In 1921, Guccio Gucci opened a leather goods company and small luggage store in his native Florence. Though his vision for the brand was inspired by London, and the refined aesthetic of English nobility he had witnessed while working in the Savoy Hotel, his goal on returning to Italy was to ally this classy sensibility with the unique skills of his native Italy specifically with the master craftsmanship of local Tuscan artisans.

Within a few years, the label enjoyed such success the sophisticated international clientele on vacation in Florence thronged to Gucci’s bottega, seeking the equestrian-inspired collection of bags, trunks, gloves, shoes and belts. Many of Guccio’s Italian clients were local horse-riding aristocrats, and their demand for riding gear led Gucci to develop its unique Horsebit icon - an enduring symbol of the fashion house and its increasingly innovative design aesthetic.

Faced with a shortage of foreign supplies during the difficult years of Fascist dictatorship in Italy, Gucci began experimenting with atypical luxury materials, like hemp, linen and jute. One of its artisans’ most subtle innovations was burnishing cane to create the handle of the new Bamboo Bag, whose curvy side was inspired by a saddle’s shape. An ingenious example of “necessity as the mother of invention”, the bamboo became the first of Gucci's many iconic products. A favorite of royalty and celebrities alike, the bag with burnished handle remains a huge favorite today.

During the Fifties, Gucci again found equestrian inspiration with its trademark green-red-green web stripe, derived from a traditional saddle girth. It became an instant success and an instantly recognizable hallmark of the brand.

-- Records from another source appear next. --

/-- CaptNext: the oldest entry taken, or 13 zero bytes. -/
def captNext (s : State) (k : Nat) : State × List Byte :=
  match s.captures k with
  | [] => (s, List.replicate 13 0)
  | (t, c) :: q => (s.setCaptures k q, beBytes 12 t ++ beBytes 1 c)

/-! ### Inputs of domains -/

/-- A domain with a source that takes an input. -/
def domTakes (s : State) (d : TimeDomain) (source : Nat) : Bool := s.avail && s.n .timeDomainSource d == source

/-- The domain that takes PPS_IN[k]: source 3 for input 0, source 4 for input 1. -/
def pulseDomain (s : State) (k : Nat) : Option TimeDomain :=
  let src := 3 + k
  if s.domTakes 0 src then some 0 else if s.domTakes 1 src then some 1 else none

/-- The time that a pulse edge stands for: the whole second nearest to Wick's, plus the domain's estimate. -/
def edgeOffset (s : State) (d : TimeDomain) (stamp : Nat) : Int :=
  let x : Int := s.domOffset d
  let predicted := (stamp : Int) + x
  let sec : Int := (Tm.s : Nat)
  (predicted + sec / 2) / sec * sec - stamp

/-- An edge of PPS_IN (R188, R193). A locked domain discards an edge more than 1 µs from its prediction, which does not count as missing. -/
def ppsEdge (s : State) (d : TimeDomain) (stamp : Nat) : State :=
  let r := s.dom d
  if s.domState d = 2 ∧ ¬ within (s.edgeOffset d stamp - s.domOffset d) 1000 then
    (s.setDom d { r with lastSync := s.now }).setClk fun c => { c with edgeDiscards := c.edgeDiscards + 1 }
  else
    let s := s.setDom d { r with edge := some stamp, lastSync := s.now }
    if s.n .timeDomainSource d = 4 then
      let sec : Int := (Tm.s : Nat)
      s.domSample d (((stamp : Int) + sec / 2) / sec * sec - stamp) r.freq
    else
      match r.todNext with
      | some t => (s.setDom d { s.dom d with todNext := none }).domSample d ((t * Tm.s : Nat) - (stamp : Int)) r.freq
      | none => if s.domState d = 1 ∨ s.domState d = 2 ∨ s.domState d = 4 then s.domSample d (s.edgeOffset d stamp) r.freq else s

/-- A ToD message of the domain with source 3 (R193). -/
def todMessage (s : State) (d : TimeDomain) (m : TodMsg) : State :=
  let r := s.dom d
  let tai := ((m.seconds : Int) + (if s.n .timeDomainTodFormat d = 1 then s.num .timeDomainUtcOffset d
    else m.utc.getD 0)).toNat
  let drop (s : State) : State := s.setClk fun c => { c with todDiscards := c.todDiscards + 1 }
  if ¬ m.ok then drop s
  else if (match r.lastTod with | some t => t + 1 != tai | none => false) then
    drop (s.setDom d { r with lastTod := some tai })
  else
    let s := s.setDom d { r with lastTod := some tai, lastAnnounce := s.now }
    let s := if m.cls.isSome then s.domClassSet d m.cls else s
    if s.n .timeDomainTodConvention d = 1 then s.setDom d { s.dom d with todNext := some tai }
    else match r.edge with
      | some e => s.domSample d ((tai * Tm.s : Nat) - (e : Int)) r.freq
      | none => s

/-! ### PTP (R191, R200) -/

/-- A port in a domain's slave set: enabled, of the domain's profile, and not for service alone. -/
def slaveCapable (s : State) (d : TimeDomain) (p : Uplink) : Bool :=
  s.n .timeDomainPorts d / 2 ^ p.val % 2 == 1 && s.on .ptpPortEnable p && s.n .ptpPortRole p != 1 &&
  s.n .ptpPortProfile p == s.n .timeDomainProfile d

/-- An Announce at a domain's slave port. -/
def announceTaken (s : State) (d : TimeDomain) (cls : Option Nat) : State :=
  let s := s.setDom d { s.dom d with lastAnnounce := s.now }
  let s := if s.domState d = 3 then
      (s.setDom d { s.dom d with since := s.now, lastSync := s.now }).putDomState d 1 else s
  s.domClassSet d cls

/-- A stamp back as Wick time. -/
def stampTime (stamp : Nat) : Int := (stamp : Int) * 65536

/-- A Sync at a domain's slave port: its origin time and its ingress stamp are held until the Delay_Resp. -/
def ptpSync (s : State) (d : TimeDomain) (p : Uplink) (m : PtpMsg) : State :=
  let t2 := stampOf m.arrival (- s.num .ptpPortIngressDelay p)
  s.setDom d { s.dom d with lastSync := s.now, sync := some (m.origin, t2) }

/-- A Delay_Resp at a domain's slave port: half the difference of the two ways, with the port's asymmetry. -/
def ptpDelay (s : State) (d : TimeDomain) (p : Uplink) (m : PtpMsg) : State :=
  match (s.dom d).sync with
  | some (t1, t2) =>
    let t3 := stampTime (stampOf m.asked (s.num .ptpPortEgressDelay p))
    s.domSample d (((t1 : Int) - stampTime t2 + ((m.origin : Int) - t3)) / 2 + psTime (s.num .ptpPortAsymmetry p)) m.freq
  | none => s

/-- The unicast clients of a port. -/
def ptpClients (s : State) (p : Nat) : List Nat := tabGet (fun _ => []) s.clk.ptpClients p

/-- A client's request for unicast service of a serving port, granted within PtpPortUnicastMax and 256 across the
device, or its cancellation (R191 note 1). -/
def unicast (s : State) (p : Uplink) (ask : Bool) (client : Nat) : State :=
  let l := s.ptpClients p
  let put (l : List Nat) : State := s.setClk fun c => { c with ptpClients := tabPut (fun _ => []) c.ptpClients p l }
  if ¬ s.avail then s
  else if ¬ ask then put (l.filter (· != client))
  else if s.n .ptpPortState p = 6 ∧ s.n .ptpPortProfile p = 1 ∧ ¬ l.contains client ∧
      l.length < min 64 (s.n .ptpPortUnicastMax p) ∧
      ((List.range 16).map fun q => (s.ptpClients q).length).sum < 256 then put (l ++ [client])
  else s

/-- The times at which a port sent messages of a type in the last second. -/
def ptpRecent (s : State) (p type : Nat) : List Time :=
  (tabGet (fun _ => []) s.clk.ptpSent (16 * p + type)).filter fun t => s.now < t + Tm.s

/-- When a port sent its latest message of a type. -/
def ptpLatest (s : State) (p type : Nat) : Option Time := (tabGet (fun _ => []) s.clk.ptpSent (16 * p + type)).head?

/-- A message noted: its time, before those of the last second. -/
def ptpNote (s : State) (p type : Nat) : State :=
  let l := s.now :: s.ptpRecent p type
  s.setClk fun c => { c with ptpSent := tabPut (fun _ => []) c.ptpSent (16 * p + type) l }

/-- The message interval of a type on a port, by its logarithm, in units of Wick time. -/
def ptpInterval (s : State) (p type : Nat) : Time :=
  let log : Int := match type with
    | 0 => s.num .ptpPortLogSync p
    | 1 => s.num .ptpPortLogDelayReq p
    | _ => s.num .ptpPortLogAnnounce p
  Tm.s * 2 ^ (log + 7).toNat / 128

/-- Whether a port sends a message of a type now (R191): a slave port Delay_Req; a master port Sync, Follow_Up,
Delay_Resp and Announce; either Signaling. At most 128 Sync and Delay_Resp messages and 8 Announce messages go out in a
second, and in the multicast profiles Sync, Delay_Req and Announce keep their interval. -/
def ptpSends (s : State) (p type : Nat) : Bool :=
  let recent := s.ptpRecent p type
  let state := s.n .ptpPortState p
  (if type = 1 then state == 9 else if type = 12 then state == 9 || state == 6
   else state == 6 && ([0, 8, 9, 11] : List Nat).contains type) &&
  (type != 0 && type != 9 || recent.length < 128) && (type != 11 || recent.length < 8) &&
  (s.n .ptpPortProfile p == 1 || (type != 0 && type != 1 && type != 11) ||
    (match s.ptpLatest p type with | some t => decide (t + s.ptpInterval p type ≤ s.now) | none => true))

/-- The domain number of a port's messages: its domain's on a slave port, else that of its service. -/
def ptpDomain (s : State) (p : Nat) : Nat :=
  if s.n .timeDomainSlavePort 0 = p then s.n .timeDomainNumber 0
  else if s.n .timeDomainSlavePort 1 = p then s.n .timeDomainNumber 1
  else s.n .ptpPortDomainNumber p

/-- Whether a domain's input has failed for the time of R188. -/
def domSilent (s : State) (d : TimeDomain) (announce : Bool) : Bool :=
  let r := s.dom d
  let three := 3 * Tm.s
  match s.n .timeDomainSource d with
  | 1 => announce || r.lastSync + three ≤ s.now
  | 2 => r.lastSync + three ≤ s.now
  | 3 => r.lastSync + three ≤ s.now || r.lastAnnounce + three ≤ s.now
  | 4 => r.lastSync + three ≤ s.now
  | _ => false

/-- The bin table's register writes and TimeModelBinsLearned. -/
def binsLearned (s : State) : Nat := beNat (s.oct .timeModelBinsLearned 0)

/-- A write of 1 to TimeModelReset: the model cleared, in the NVM as well. -/
def modelResetEff : Eff := fun s _ _ bs =>
  if beNat bs = 0 then (s, Abort.ok)
  else
    let s := (List.range 68).foldl (fun t b => t.putReg (Reg.wickModelBin b) 0) s
    let s := ((s.putReg Reg.wickModelAge 0).putReg Reg.wickModelBase 0).putOct .timeModelBinsLearned 0 (List.replicate 9 0)
    let s := (s.put .timeModelLearnedHours 0 0).setClk fun c => { c with lockedSeconds := 0, dwell := [] }
    (s.setNvm fun n => { n with learnedModel := [], learnedBins := 0 }, Abort.ok)

/-- The bound on Warming for a case temperature at power-up, in milli-degrees (R182). -/
def warmBound (milli : Int) : Time :=
  let minute : Int := (60 * Tm.s : Nat)
  if milli ≤ -40000 then (9 * minute).toNat
  else if 25000 ≤ milli then (5 * minute).toNat
  else (9 * minute - (milli + 40000) * 4 * minute / 65000).toNat

/-- OvenState 2, with a fault event (R182, R199). -/
def ovenFail (s : State) : State :=
  if s.n .ovenState 0 = 2 then s else ((s.put .ovenState 0 2).lifeCount 7 1).raiseFault .ovenState 0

Opening stores in Milan and New York, Gucci started to build its global presence as a symbol of modern luxury.


With the passing of Guccio Gucci in 1953, his sons Aldo, Vasco, Ugo and Rodolfo took over the business.






Gucci products quickly became renowned for timeless design and were cherished by iconic movie stars and figures of elegance in the Jet Set era. Jackie Kennedy carried the Gucci shoulder bag, which is known today as the Jackie O. Liz Taylor, Peter Sellers and Samuel Beckett sported the unstructured, unisex Hobo Bag. Gucci’s classic moccasin with Horsebit hardware became part of the permanent collection at the Costume Institute, Metropolitan Museum of Art in New York. Gucci answers a personal request by Grace Kelly by creating the now famous Flora silk print scarf for the Monaco princess.

In the mid-60s, Gucci adopted the legendary interlocking double G logo, creating yet another chic Gucci visual insignia. Gucci continued its expansion abroad with stores opening in London, Palm Beach, Paris and Beverly Hills.

Gucci continued its global expansion, true to the original aspirations of Aldo, and set its sights on the Far East. Stores opened in Tokyo and Hong Kong. The company developed its first ready-to-wear collections, featuring GG printed shirts or GG buttoned fur-trim coats.


The brand became famous for its unique mix of innovative audacity and legendary Italian quality and craftsmanship. Gucci icons were re-invented in new shapes or colors – burning the GG logo through suede - using ever more luxurious materials, like baby crocodile coats with sterling silver snakehead buckles. 




In 1977, its Beverly Hills flagship was revamped with a private Gucci Gallery, where privileged VIPs like Rita Hayworth or Michael Caine could browse for $10,000 bags with detachable gold and diamond chain or platinum fox bed throws.

In 1981 Gucci staged its first ever runway show in Florence.

In 1982, Gucci became a public limited company, and leadership passed to Rodolfo's son, Maurizio Gucci, who held 50 percent of the company’s shares. In 1987, Investcorp, a Bahrain-based investment company, began buying into Gucci, eventually completing the purchase of all the company’s shares in the early Nineties.